Identify each line below that contains the word "agent", and copy it out.

►

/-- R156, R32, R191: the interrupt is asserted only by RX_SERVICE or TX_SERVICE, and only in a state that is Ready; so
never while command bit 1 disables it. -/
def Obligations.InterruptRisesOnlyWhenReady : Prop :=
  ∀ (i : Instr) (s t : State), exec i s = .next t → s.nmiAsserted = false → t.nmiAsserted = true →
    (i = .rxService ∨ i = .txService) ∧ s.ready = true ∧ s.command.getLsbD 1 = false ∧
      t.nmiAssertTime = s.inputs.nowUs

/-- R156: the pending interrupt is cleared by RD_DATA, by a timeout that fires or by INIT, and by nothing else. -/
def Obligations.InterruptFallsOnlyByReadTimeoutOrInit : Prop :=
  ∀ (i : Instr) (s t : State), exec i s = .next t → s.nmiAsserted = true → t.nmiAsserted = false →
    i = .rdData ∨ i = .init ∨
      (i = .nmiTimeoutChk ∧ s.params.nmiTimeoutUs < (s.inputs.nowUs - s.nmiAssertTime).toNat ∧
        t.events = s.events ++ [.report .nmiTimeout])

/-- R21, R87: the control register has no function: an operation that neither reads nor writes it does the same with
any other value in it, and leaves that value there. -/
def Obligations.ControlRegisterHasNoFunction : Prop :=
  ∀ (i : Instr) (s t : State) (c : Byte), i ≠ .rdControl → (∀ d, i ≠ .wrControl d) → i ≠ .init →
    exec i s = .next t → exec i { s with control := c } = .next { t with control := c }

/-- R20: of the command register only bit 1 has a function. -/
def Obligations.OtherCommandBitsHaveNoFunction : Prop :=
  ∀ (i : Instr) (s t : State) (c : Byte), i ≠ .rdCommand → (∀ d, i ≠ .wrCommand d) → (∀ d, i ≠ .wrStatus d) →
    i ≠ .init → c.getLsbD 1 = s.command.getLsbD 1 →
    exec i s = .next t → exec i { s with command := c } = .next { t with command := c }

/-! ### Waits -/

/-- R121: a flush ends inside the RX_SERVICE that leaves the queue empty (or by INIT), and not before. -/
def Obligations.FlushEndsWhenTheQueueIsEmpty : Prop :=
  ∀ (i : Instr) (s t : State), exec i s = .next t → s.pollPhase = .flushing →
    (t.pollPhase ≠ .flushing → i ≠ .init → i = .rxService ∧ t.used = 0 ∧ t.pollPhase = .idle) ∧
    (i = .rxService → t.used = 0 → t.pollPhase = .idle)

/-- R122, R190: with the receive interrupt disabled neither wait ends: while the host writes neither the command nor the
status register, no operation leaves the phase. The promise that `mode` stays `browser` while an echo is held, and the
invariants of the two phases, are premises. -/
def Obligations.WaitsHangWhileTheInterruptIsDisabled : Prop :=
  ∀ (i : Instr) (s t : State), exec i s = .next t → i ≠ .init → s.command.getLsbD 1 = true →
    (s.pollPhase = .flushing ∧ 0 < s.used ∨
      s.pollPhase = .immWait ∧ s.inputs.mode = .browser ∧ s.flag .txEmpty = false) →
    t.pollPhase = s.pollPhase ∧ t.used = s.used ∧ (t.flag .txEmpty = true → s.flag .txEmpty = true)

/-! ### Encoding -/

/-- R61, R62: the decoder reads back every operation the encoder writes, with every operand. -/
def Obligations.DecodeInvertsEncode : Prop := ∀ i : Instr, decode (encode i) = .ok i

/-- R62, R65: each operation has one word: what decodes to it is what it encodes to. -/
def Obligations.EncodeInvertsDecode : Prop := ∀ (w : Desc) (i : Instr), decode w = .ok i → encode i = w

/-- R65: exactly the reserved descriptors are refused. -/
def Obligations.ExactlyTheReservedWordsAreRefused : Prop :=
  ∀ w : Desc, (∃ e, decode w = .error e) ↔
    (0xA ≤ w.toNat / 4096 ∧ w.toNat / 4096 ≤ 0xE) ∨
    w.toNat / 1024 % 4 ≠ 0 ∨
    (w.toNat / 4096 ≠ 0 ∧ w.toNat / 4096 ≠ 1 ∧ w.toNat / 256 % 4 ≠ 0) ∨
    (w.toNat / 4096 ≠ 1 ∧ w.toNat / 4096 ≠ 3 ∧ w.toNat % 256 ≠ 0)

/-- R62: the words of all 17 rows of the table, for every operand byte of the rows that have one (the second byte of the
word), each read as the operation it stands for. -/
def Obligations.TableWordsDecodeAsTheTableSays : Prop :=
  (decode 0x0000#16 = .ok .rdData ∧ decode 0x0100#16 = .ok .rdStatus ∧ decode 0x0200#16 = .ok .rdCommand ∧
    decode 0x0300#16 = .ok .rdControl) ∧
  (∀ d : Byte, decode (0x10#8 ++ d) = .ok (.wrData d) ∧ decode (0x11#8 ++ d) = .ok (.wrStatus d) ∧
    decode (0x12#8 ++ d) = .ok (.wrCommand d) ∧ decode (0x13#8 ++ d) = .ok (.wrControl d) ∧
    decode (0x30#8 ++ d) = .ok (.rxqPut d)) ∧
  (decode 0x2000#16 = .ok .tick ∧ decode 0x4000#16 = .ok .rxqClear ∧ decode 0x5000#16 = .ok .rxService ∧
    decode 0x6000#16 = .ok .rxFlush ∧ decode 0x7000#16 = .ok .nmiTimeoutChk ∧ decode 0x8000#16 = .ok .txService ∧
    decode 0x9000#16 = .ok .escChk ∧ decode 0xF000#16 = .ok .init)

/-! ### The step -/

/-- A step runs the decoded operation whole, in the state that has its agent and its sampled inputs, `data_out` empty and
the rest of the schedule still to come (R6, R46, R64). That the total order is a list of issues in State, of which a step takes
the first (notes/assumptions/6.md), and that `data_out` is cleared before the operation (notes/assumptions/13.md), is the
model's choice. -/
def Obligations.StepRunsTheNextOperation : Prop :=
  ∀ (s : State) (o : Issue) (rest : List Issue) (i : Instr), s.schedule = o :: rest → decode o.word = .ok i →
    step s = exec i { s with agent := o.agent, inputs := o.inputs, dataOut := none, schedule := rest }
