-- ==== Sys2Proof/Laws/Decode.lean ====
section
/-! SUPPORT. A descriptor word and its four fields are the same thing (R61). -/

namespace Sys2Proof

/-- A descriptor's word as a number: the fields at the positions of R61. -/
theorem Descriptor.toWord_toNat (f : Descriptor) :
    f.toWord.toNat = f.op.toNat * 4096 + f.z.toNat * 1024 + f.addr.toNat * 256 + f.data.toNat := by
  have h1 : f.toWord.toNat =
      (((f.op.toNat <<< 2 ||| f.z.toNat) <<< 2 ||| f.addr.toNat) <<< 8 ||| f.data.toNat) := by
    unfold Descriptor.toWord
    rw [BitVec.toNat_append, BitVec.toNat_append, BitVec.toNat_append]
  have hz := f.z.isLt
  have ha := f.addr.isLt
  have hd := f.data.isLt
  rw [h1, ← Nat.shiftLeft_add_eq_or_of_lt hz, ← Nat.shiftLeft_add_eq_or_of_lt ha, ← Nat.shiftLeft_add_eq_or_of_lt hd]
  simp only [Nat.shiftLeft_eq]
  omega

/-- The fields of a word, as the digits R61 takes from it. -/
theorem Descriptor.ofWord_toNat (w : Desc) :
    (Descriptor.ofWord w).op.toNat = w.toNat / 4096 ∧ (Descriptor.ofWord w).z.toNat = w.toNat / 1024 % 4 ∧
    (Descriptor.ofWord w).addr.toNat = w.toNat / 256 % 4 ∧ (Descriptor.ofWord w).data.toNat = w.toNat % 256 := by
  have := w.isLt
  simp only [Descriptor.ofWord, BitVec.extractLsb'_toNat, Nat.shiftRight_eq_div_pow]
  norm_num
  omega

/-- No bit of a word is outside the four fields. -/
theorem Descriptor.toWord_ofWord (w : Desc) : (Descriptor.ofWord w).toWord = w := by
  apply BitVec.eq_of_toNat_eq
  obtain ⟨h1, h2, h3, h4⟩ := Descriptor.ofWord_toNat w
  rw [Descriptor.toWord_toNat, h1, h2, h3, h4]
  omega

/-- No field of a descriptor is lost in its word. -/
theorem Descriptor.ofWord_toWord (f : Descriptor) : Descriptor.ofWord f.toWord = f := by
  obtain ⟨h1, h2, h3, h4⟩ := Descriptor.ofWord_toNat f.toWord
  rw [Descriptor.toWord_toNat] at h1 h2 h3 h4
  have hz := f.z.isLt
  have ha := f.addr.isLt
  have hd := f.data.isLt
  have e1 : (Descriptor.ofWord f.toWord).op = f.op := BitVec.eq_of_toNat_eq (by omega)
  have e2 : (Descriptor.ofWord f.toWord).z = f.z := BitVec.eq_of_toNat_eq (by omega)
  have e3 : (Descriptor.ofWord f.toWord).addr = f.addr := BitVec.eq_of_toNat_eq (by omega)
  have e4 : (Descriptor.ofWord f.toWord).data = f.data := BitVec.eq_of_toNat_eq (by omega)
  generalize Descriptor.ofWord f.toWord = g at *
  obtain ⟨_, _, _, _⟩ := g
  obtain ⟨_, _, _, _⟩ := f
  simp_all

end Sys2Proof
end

◄

YOUR RESPONSE
/-- A step runs the decoded operation whole, in the state that has its agent and its sampled inputs, `data_out` empty and
    step s = exec i { s with agent := o.agent, inputs := o.inputs, dataOut := none, schedule := rest }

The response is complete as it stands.